Dr. Marmarelis, what does the award mean to you, and how will the funding help advance your research?
Marmarelis: I’m very excited about this award. To be able to have additional research funding helps in a number of ways. We have several projects ongoing that need additional support. In particular, I run a large database of patients with EGFR, ALK, and ROS1 alterations collected across 12 sites in North America. Maintaining and cleaning up that database requires a lot of expertise and work. So being able to fund those positions and this important work really helps both to advance the field but also to inform future clinical trials and trial design.
What do you see at the horizon for lung cancer therapy? What are the next developments in immunotherapy?
Langer: I think one of the new and exciting therapeutic strategies are antibody drug conjugates (ADCs), where monoclonal antibodies that target a specific antigen on cancer cells can become the delivery system of a toxic payload. It’s a therapeutic “smart bomb,” a targeted missile that, at least in theory, goes straight to the cancer. For example, with trastuzumab deruxtecan, a prototypical ADC, we are now seeing better response rates than we had observed previously with chemotherapy in lung cancer patients with HER2 mutation. The median progression-free and overall survival seem to be better than what we could have achieved historically, so it is a breakthrough. That’s only one of the next waves of therapeutic research. The other very important wave includes new combinatorial strategies with standard checkpoint inhibitors (CPIs). We have at least five CPIs now approved in thoracic oncology, and I think the strategy, at least for the next five to 10 years, will be to figure out how best to deploy those immunotherapy drugs and how best to combine them with other approaches to manipulate or kickstart the immune system.
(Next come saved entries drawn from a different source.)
/-- Does it write vector register `r`? -/
def Dest.vector (r : Nat) : Dest → Bool
  | .vreg d _ => d == r
  | _ => false

/-- Does one of some scalar registers await a result? -/
def awaitS (rs : List Nat) (st : State) (c : Ctx) : Bool := st.accs.any fun a => a.uid == c.uid && rs.any fun r => a.dest.scalar r

/-- The registers that a queued matrix command of a context still writes: `mres` a vector register, `mchk` two masks (R111, R186). -/
def MOp.writesV (r : Nat) : MOp → Bool
  | .mres _ d => d == r
  | _ => false

/-- Does one of some vector registers await a result? -/
def awaitV (rs : List Nat) (st : State) (c : Ctx) : Bool :=
  (st.accs.any fun a => a.uid == c.uid && rs.any fun r => a.dest.vector r) ||
    ((st.matrixCmds c.start).any fun m => m.uid == c.uid && rs.any fun r => m.op.writesV r)

/-- Has a context a `mchk` in the queue: then it issues nothing further (R186). -/
def awaitCheck (st : State) (c : Ctx) : Bool :=
  (st.matrixCmds c.start).any fun m => m.uid == c.uid && (match m.op with | .mchk .. => true | _ => false)

/-- What holds an instruction back: scalar and vector registers that it names, and a `mchk`. -/
def blocks (s v : List Nat) (st : State) (c : Ctx) : Bool := awaitCheck st c || awaitS s st c || awaitV v st c

/-! ## Acquires and releases of a context under way (R273, R274) -/

/-- Is an access an acquire (R274), or the read of a tile's version, which acquires at the tile's home scope (R262, R281)? -/
def Access.acquires (a : Access) : Bool :=
  a.ord.ord == 2 || (match a.op with
    | .tver _ => true
    | _ => false)

/-- Does it follow every earlier access of its context: a release, a join or a push (R244, R274)? -/
def Access.releases (a : Access) : Bool :=
  a.ord.ord == 3 || (match a.op with
    | .plink .. => true
    | .ppush .. => true
    | _ => false)

/-- Is an acquire of a context still to be performed? It comes before every later access of the context, those of local memory
included (R135, R273). -/
def State.acquirePending (st : State) (uid : Nat) : Bool :=
  st.accs.any fun a => a.uid == uid && a.answer.isNone && a.acquires

/-- Must an acquire of a context wait for an earlier acquire or release of it that is under way (R273)? -/
def State.mustFollow (st : State) (uid : Nat) : Bool :=
  st.accs.any (fun a => a.uid == uid && a.answer.isNone && (a.acquires || a.releases)) ||
    st.cores.any fun k => k.2.reds.any fun r => r.uid == uid && r.ord.ord == 3

/-- An operation that may not come before an acquire of its context: held while one is under way (R272, R273). -/
def afterAcquires (st : State) (c : Ctx) (go : Eff) : Eff := if st.acquirePending c.uid then .held st c else go

/-- The answer that a migrated context awaits from its start core's bank, which has performed an operation for it: it pins the context until it
arrives (R29, R297). -/
def State.awaitBank (st : State) (c : Ctx) : State :=
  if c.cur == c.start then st
  else
    let a : Access :=
      { id := st.stamp, grp := st.stamp, uid := c.uid, key := c.key, launch := c.launch, net := c.net, tenant := c.tenant, cid := c.cur,
        op := .load, elems := [], ord := ⟨0, 0, 0⟩, dest := .none, sx := false, answer := some (.val 0), sent := false }
    { st with accs := st.accs ++ [a] }.tickStamp

/-- An operation on local memory as its context's start core performs it, in one step (R297): one that completes leaves its answer awaited. A
wait that begins, and a yield point, which is reached with the answer, do not (DEDUCED, log 94). -/
def atBank : Eff → Eff
  | .done st c => .done (st.awaitBank c) c
  | x => x

/-- A local-memory access of a context: behind its acquires, at its start core (R272, R273, R297). -/
def localAccess (st : State) (c : Ctx) (go : Eff) : Eff := afterAcquires st c (atBank go)

/-! ## Interrupts (R361, R362) -/

/-- Is an MSI-X vector masked: bit 0 of its vector-control word? -/
def HostPort.masked (h : HostPort) (v : Nat) : Bool := bit (h.msix.readN (16 * v + 12) 4) 0
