/-! ## The lines of a slice (R298, R299) -/

/-- Sends the dirty bytes of a peer line's slice copy to its owner under a tenant and a tag; the copy stays, clean (R299, R344). It goes
behind an earlier write-back of the line (`Fabric.behindWriteBack`), and the answer to a request for the line that the owner may serve before
it is not taken any more: no party reads bytes that are older than those it wrote (R270; DEDUCED, log 109). -/
def State.writeBackAs (st : State) (p : PeerLine) (tenant tag : Nat) : State :=
  if p.dirty == 0 then st
  else
    let st : State := { st with
      peerLines := st.peerLines.map fun (x : PeerLine) => if x.line == p.line then { x with dirty := 0, carried := 0 } else x
      fab := { st.fab with awaits := st.fab.awaits.filter fun (a : Await) => a.line != some p.line } }
    st.send (paPkg (128 * p.line)) 3 3 tenant tag (.lwb p.line p.dirty.toNat (bytesOf 128 p.data.toNat) p.carried.toNat) none

/-- A write-back that answers no request: a slice copy does not tell whose bytes it holds (R278), so that its `TENANT` and `TAG` are 0 (DESIGN
CHOICE, log 93). -/
def State.sendWriteBack (st : State) (p : PeerLine) : State := st.writeBackAs p 0 0

/-- Forgets the slice copy of a line. -/
def State.forgetPeer (st : State) (line : Nat) : State := { st with peerLines := st.peerLines.filter fun (x : PeerLine) => x.line != line }

/-- Gives up a slice copy: the home core's dirty bytes join it, its dirty bytes go to the owner, and it is dropped (R278, R298, R299). -/
def State.dropPeerLine (st : State) (line : Nat) : State :=
  let st := st.flushLine (st.home (128 * line)) line
  match st.peerLine line with
  | some l => (st.sendWriteBack l).forgetPeer line
  | none => st

/-- Writes a line of own memory back to the array, marks included: a word that the slice has written whole takes the slice's mark, one that it
has written in part is marked when it is marked there, and any other keeps the array's mark (R372, R374). -/
def State.arrayTake (st : State) (l : SliceLine) : State :=
  let p := (List.range 16).foldl (fun (q : NatSet) w =>
    let q := if bits l.dirty.toNat (8 * w) 8 == 255 then NatSet.del q (16 * l.line + w) else q
    if l.carried.getLsbD w && bits l.dirty.toNat (8 * w) 8 != 0 then NatSet.add q (16 * l.line + w) else q) st.poison
  { st with poison := p }

/-- Evicts a line of own memory from its slice: the home core's copy is invalidated, and its dirty bytes absorbed, first (R298). -/
def State.dropSliceLine (st : State) (line : Nat) : State :=
  let st := st.flushLine (st.home (128 * line)) line
  match st.sliceLine line with
  | some l => { st.arrayTake l with slices := st.slices.filter fun (x : SliceLine) => x.line != line }
  | none => st

/-- The own lines and the slice copies of peer lines in a set of a cluster's slice, which has 1,024 sets of 16 ways (R298). -/
def State.sliceSet (st : State) (g set : Nat) : List Nat :=
  (st.slices.map SliceLine.line ++ st.peerLines.map PeerLine.line).filter fun x => x % 1024 == set && clusterOf (st.home (128 * x)) == g

/-- The lines of 128 bytes that a tile's data takes in its home slice while a commit's region is pulled (R298, R333). -/
def Tile.transit (t : Tile) : Nat := ((t.pulling.map fun c => c.rlen).getD 0 + 127) / 128

/-- The ways of a set that the tiles' sealed data in transit takes; which sets it falls into is open, and it leaves a way to other lines (R298;
DESIGN CHOICE, log 19). -/
def State.transitWays (st : State) (g set : Nat) : Nat :=
  min 15 ((st.tiles.filter fun p => p.2.cluster == g).map fun p =>
    (List.range p.2.transit).countP fun i => Config.transitSet p.1 i % 1024 == set).sum

/-- Evicts a line of a set of a slice where more than `ways` ways would be taken; which line goes is open (R298; log 5). -/
def State.fitSet (st : State) (g set ways : Nat) : State :=
  let l := st.sliceSet g set
  if l.isEmpty || l.length + st.transitWays g set ≤ ways then st
  else match l[Config.pick st.frees % l.length]? with
    | some x => { (if st.isPeer (128 * x) then st.dropPeerLine x else st.dropSliceLine x) with frees := st.frees + 1 }
    | none => st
There’s a lot of hope that various monoclonal antibody combinations, adding vaccines and other immunotherapeutic strategies, will make a major difference in clinical outcomes. Exporting these advances to patients with early-stage disease who have undergone curative resection and to those undergoing definitive chemo-radiation for locally advanced NSCLC holds the promise for the next incremental benefit in thoracic oncology.
Marmarelis: I think we’re identifying that lung cancer is not just one disease, but many diseases that are characterized both by their molecular subtypes and the amount of immune regulation within the tumor microenvironment. I think we’re getting better at tailoring treatment to molecular subtypes, but we’re not quite able to tailor treatment to the level of activity of the immune system surrounding the tumor. I think the next phase will be to use those two characterizations in order to deliver more personalized care to patients with lung cancer.